TASK ITEM: Within the listing below, filter for "first" and copy every matching line.

GIVEN INFORMATION:
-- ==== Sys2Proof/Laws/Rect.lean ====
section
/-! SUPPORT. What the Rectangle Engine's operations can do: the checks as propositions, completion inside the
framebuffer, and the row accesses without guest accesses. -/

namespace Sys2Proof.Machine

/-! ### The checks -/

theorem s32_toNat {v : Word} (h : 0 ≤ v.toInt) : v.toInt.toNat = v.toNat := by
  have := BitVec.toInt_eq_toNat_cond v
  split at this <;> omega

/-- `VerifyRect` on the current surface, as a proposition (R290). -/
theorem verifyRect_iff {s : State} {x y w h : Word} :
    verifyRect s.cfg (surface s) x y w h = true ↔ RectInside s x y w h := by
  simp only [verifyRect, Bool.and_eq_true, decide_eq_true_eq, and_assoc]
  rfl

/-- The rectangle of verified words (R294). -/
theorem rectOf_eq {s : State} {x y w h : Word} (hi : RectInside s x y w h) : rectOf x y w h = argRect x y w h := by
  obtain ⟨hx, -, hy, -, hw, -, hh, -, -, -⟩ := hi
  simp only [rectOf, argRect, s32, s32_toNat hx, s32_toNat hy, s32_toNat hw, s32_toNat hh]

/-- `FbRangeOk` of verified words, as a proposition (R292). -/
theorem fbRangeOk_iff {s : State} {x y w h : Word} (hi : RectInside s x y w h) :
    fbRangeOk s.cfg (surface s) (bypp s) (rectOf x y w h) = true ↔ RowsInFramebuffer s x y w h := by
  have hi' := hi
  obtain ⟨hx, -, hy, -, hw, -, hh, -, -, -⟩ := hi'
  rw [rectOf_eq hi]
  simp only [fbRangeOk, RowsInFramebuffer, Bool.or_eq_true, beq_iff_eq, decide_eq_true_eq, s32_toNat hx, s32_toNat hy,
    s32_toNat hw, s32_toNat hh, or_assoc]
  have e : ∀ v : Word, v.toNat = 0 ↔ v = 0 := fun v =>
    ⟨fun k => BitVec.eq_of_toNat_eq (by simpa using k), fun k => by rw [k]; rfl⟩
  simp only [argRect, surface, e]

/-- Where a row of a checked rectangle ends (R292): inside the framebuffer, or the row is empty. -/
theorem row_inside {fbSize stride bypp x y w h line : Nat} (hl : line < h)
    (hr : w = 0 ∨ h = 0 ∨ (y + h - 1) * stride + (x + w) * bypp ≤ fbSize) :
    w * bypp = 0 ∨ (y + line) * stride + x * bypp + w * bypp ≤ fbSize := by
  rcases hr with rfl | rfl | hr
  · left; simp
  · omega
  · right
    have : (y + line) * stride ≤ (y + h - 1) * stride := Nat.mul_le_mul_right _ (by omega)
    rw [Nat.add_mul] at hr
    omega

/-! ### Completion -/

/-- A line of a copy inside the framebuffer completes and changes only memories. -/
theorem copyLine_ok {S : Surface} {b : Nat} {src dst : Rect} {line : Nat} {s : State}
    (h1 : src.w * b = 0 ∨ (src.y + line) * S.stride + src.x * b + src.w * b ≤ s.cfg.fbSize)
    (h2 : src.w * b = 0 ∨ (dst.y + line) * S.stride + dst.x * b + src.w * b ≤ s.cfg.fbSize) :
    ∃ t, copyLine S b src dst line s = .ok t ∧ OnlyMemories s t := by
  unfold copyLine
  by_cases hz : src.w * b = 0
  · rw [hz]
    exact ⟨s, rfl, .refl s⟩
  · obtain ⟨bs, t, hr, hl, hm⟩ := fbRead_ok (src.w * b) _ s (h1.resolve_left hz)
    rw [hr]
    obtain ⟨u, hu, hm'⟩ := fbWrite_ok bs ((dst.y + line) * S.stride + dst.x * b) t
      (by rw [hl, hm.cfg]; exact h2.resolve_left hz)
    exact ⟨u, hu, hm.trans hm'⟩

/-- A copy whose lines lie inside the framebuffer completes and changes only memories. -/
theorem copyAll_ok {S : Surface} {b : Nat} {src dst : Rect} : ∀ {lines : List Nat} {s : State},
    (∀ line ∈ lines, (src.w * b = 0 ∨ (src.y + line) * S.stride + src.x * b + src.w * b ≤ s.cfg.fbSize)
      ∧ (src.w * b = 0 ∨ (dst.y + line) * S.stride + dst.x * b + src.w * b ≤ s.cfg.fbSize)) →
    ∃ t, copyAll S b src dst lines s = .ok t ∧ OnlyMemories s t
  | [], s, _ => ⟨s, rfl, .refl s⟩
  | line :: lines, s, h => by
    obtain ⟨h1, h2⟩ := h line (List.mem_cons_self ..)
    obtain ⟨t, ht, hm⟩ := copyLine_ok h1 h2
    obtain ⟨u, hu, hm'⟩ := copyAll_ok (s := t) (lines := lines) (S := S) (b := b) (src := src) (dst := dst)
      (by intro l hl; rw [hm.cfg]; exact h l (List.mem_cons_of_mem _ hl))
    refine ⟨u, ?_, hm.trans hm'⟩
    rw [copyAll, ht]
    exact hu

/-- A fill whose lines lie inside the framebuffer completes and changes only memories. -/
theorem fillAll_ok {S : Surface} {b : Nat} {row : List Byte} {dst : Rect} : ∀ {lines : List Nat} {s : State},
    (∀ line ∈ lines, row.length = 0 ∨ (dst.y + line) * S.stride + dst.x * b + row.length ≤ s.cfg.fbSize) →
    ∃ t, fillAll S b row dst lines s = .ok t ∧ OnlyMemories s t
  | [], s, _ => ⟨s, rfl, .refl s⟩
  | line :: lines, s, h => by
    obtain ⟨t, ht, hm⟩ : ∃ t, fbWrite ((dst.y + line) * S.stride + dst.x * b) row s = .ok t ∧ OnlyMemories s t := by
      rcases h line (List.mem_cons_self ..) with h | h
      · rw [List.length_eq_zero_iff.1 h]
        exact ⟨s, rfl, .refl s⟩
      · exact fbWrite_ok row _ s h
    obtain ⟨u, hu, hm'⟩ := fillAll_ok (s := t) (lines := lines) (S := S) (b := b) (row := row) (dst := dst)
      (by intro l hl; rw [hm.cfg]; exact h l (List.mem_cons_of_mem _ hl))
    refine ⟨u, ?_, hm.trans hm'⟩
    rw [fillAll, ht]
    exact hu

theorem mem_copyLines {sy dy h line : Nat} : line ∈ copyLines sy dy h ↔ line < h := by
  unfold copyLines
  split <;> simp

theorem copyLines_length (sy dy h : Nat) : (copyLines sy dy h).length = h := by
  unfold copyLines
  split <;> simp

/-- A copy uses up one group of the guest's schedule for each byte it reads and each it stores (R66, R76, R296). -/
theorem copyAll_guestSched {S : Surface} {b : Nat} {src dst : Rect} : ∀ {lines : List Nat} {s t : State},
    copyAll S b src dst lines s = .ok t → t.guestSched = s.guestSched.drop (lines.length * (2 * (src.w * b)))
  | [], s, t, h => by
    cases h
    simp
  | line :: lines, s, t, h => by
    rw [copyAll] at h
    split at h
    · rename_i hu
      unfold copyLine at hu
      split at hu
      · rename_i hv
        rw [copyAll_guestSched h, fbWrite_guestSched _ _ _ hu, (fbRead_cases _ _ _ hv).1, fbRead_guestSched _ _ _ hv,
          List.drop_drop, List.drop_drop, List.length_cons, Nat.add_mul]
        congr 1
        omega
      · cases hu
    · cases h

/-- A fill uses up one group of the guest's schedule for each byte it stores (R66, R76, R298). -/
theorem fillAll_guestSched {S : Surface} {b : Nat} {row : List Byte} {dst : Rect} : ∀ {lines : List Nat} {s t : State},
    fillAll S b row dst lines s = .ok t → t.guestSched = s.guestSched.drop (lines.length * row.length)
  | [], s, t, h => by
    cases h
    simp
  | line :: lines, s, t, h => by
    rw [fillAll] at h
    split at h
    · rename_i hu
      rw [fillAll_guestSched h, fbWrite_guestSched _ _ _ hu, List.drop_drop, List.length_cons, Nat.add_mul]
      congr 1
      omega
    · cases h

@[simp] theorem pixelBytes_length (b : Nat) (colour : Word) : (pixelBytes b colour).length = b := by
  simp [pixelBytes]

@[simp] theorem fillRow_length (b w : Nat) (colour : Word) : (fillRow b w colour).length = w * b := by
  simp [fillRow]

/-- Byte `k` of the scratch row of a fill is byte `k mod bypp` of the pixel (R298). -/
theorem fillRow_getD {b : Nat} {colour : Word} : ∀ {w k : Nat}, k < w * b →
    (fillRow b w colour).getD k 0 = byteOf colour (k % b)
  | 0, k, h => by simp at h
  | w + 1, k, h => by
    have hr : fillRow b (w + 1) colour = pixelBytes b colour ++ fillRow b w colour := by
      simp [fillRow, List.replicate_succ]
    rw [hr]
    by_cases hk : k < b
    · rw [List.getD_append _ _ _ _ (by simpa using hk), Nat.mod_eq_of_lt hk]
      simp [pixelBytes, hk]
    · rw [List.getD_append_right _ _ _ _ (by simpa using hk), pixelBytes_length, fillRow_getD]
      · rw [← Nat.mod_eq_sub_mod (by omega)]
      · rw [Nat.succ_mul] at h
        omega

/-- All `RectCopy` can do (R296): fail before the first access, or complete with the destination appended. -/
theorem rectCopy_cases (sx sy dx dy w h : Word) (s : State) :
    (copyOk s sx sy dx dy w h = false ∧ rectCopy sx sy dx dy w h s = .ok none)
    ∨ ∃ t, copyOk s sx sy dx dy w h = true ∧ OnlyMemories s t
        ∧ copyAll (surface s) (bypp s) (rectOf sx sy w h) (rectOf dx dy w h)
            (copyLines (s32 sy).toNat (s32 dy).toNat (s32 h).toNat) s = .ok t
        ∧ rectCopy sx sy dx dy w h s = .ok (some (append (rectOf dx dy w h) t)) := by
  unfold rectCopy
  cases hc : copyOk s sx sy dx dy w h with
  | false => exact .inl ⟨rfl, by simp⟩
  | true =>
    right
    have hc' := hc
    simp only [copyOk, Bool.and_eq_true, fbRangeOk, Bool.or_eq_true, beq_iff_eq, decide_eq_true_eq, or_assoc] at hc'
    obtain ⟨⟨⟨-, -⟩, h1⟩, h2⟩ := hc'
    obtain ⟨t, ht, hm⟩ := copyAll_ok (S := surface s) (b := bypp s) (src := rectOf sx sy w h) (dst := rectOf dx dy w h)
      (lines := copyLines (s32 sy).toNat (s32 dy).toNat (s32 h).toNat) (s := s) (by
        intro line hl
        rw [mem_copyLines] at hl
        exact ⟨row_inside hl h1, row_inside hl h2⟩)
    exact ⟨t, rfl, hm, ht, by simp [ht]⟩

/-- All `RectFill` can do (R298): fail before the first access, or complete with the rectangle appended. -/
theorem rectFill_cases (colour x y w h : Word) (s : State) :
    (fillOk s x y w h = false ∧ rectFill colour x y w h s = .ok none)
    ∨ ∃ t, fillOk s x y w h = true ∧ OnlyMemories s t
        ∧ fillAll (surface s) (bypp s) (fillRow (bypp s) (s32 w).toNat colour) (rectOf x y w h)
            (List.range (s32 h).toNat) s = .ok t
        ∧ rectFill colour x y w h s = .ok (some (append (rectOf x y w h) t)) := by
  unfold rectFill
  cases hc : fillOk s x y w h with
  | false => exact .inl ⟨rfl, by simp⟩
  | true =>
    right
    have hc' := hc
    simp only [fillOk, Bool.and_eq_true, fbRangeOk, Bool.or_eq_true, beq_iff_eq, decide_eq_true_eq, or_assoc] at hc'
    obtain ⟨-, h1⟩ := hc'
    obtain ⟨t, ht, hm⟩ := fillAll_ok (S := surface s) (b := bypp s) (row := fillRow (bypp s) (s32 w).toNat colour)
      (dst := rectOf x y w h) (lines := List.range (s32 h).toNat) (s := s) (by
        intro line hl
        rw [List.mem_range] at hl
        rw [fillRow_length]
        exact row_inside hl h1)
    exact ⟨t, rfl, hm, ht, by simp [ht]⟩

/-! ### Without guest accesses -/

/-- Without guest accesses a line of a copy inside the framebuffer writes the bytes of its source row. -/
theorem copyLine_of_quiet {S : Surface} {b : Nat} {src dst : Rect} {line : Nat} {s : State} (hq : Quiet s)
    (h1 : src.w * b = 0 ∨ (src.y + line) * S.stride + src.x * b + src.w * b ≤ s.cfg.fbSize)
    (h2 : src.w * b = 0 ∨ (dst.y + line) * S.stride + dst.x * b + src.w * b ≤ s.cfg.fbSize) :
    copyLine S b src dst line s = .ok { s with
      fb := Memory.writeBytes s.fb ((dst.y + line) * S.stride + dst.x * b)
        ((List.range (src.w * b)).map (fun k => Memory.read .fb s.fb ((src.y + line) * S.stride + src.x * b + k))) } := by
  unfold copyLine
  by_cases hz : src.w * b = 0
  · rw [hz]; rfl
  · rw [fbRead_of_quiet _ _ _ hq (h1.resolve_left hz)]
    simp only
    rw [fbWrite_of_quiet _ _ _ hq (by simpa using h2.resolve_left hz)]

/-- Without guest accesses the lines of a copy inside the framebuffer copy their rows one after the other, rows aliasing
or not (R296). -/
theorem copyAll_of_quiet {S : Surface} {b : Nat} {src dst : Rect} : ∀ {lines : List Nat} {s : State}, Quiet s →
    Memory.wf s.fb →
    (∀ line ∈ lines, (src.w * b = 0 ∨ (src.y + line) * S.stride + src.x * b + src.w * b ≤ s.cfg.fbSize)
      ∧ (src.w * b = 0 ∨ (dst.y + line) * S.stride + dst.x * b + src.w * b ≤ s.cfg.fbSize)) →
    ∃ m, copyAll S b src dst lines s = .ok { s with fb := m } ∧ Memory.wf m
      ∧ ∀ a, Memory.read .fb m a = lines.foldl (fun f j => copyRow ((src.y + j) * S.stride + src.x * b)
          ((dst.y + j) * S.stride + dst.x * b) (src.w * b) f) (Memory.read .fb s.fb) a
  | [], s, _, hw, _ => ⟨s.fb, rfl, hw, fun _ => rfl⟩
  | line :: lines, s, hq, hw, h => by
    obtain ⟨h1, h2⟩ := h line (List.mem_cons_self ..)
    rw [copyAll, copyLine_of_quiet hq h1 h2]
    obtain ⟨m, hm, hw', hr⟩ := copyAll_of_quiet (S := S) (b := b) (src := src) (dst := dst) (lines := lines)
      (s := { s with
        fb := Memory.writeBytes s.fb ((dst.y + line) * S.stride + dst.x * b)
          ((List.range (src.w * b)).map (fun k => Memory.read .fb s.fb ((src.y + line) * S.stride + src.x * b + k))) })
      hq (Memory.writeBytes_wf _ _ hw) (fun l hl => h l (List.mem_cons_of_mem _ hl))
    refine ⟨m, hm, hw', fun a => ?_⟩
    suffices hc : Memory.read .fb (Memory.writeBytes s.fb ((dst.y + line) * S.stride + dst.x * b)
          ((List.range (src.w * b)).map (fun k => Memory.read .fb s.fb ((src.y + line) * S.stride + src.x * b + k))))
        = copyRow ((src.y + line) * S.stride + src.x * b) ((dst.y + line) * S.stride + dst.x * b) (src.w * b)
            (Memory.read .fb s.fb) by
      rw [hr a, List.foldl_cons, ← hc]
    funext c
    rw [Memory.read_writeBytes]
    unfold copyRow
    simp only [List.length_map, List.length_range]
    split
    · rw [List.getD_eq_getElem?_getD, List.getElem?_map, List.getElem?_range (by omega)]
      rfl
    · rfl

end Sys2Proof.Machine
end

TASK RESULT:
/-- All `RectCopy` can do (R296): fail before the first access, or complete with the destination appended. -/
/-- All `RectFill` can do (R298): fail before the first access, or complete with the rectangle appended. -/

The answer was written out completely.